→ Exercise details
The required output is every line from the beginning of the entries below through the line that includes "with_reducible apply State.pumpPort_keeps", copied exactly.

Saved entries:
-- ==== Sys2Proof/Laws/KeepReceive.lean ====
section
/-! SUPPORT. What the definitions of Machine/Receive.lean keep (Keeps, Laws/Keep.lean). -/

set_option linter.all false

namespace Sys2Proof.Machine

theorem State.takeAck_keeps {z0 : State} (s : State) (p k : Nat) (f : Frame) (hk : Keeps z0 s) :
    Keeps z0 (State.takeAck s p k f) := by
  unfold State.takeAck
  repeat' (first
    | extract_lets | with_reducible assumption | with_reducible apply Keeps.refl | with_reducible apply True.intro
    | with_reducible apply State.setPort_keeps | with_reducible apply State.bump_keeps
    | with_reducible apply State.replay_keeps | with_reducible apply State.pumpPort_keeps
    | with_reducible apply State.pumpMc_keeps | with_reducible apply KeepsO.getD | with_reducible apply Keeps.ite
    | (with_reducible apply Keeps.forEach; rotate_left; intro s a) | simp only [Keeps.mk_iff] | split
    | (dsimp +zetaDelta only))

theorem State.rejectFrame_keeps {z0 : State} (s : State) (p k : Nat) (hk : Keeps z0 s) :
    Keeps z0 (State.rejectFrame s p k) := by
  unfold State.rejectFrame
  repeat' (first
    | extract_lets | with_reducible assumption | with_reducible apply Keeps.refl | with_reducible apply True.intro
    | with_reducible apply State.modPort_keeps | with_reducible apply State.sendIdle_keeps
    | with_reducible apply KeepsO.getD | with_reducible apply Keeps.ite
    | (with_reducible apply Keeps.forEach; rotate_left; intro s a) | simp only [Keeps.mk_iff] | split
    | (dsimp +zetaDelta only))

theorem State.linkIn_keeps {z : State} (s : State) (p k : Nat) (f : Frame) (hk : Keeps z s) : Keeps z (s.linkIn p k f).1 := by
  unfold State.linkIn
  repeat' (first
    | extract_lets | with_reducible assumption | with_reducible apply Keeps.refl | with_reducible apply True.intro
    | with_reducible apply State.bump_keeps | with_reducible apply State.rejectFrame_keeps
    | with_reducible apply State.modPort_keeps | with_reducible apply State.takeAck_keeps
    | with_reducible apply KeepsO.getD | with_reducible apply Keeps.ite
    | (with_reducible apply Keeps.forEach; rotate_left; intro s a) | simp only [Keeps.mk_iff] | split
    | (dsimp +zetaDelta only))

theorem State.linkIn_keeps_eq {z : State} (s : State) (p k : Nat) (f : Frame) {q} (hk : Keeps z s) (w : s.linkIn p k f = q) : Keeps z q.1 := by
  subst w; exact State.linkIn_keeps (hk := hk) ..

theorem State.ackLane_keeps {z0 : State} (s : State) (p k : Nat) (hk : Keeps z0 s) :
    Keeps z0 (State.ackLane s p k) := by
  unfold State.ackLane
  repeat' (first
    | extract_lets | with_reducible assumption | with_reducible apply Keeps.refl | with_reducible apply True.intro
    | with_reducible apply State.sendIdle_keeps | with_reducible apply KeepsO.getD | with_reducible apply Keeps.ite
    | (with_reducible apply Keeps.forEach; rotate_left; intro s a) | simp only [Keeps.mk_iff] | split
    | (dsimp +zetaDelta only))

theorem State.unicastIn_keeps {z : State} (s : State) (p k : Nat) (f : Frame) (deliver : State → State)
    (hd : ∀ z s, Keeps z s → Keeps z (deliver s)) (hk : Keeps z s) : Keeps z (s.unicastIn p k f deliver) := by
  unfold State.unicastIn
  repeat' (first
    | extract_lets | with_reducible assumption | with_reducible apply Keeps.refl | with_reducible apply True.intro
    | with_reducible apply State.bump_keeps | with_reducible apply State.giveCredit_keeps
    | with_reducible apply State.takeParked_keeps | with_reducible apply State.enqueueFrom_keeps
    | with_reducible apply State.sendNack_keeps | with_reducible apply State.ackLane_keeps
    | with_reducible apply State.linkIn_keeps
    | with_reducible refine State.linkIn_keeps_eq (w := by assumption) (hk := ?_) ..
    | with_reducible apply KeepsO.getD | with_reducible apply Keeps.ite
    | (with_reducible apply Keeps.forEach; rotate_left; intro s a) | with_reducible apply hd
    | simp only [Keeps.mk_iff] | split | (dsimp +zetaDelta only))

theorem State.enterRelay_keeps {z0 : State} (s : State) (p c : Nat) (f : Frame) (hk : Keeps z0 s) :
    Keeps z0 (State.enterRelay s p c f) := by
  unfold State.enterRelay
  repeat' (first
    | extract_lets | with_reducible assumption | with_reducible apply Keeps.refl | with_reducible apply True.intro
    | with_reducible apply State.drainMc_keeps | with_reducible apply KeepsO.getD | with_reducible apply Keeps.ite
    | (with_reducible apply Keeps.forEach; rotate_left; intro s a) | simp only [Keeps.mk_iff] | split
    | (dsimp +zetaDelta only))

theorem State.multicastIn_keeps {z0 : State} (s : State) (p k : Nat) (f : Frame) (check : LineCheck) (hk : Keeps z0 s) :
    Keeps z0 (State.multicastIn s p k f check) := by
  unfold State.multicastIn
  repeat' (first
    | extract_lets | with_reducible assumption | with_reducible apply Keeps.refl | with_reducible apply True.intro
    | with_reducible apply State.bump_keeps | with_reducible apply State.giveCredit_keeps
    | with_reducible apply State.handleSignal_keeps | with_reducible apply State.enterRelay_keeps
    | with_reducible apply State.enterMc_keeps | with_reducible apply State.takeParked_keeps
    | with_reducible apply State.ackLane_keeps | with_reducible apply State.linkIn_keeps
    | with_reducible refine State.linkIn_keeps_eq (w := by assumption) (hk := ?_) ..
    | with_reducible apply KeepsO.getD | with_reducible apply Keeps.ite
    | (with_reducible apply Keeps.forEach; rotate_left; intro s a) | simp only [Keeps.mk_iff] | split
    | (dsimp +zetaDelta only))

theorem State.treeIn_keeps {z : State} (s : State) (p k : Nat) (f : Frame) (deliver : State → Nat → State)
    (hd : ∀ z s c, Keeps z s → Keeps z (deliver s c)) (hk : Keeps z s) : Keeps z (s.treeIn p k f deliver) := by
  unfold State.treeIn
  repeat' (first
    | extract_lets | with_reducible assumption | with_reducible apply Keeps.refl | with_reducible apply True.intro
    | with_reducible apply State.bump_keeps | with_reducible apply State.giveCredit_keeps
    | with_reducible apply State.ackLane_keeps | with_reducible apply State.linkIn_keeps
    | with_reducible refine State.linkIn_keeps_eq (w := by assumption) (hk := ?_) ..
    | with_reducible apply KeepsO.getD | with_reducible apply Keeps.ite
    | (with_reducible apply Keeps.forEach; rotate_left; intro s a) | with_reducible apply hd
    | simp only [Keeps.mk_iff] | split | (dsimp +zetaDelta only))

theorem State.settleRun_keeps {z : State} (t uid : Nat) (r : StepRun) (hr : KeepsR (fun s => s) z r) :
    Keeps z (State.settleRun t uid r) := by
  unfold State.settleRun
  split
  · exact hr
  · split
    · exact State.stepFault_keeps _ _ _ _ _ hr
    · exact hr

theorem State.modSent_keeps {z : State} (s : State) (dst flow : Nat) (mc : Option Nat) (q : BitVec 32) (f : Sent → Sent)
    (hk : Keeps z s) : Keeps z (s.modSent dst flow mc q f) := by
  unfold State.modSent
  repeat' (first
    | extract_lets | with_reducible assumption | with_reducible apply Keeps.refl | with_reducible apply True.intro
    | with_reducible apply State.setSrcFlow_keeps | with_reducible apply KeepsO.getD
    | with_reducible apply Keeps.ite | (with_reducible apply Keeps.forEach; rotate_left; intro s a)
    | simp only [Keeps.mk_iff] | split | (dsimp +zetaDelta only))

→ Task response
-- ==== Sys2Proof/Laws/KeepReceive.lean ====
section
/-! SUPPORT. What the definitions of Machine/Receive.lean keep (Keeps, Laws/Keep.lean). -/

set_option linter.all false

namespace Sys2Proof.Machine

theorem State.takeAck_keeps {z0 : State} (s : State) (p k : Nat) (f : Frame) (hk : Keeps z0 s) :
    Keeps z0 (State.takeAck s p k f) := by
  unfold State.takeAck
  repeat' (first
    | extract_lets | with_reducible assumption | with_reducible apply Keeps.refl | with_reducible apply True.intro
    | with_reducible apply State.setPort_keeps | with_reducible apply State.bump_keeps
    | with_reducible apply State.replay_keeps | with_reducible apply State.pumpPort_keeps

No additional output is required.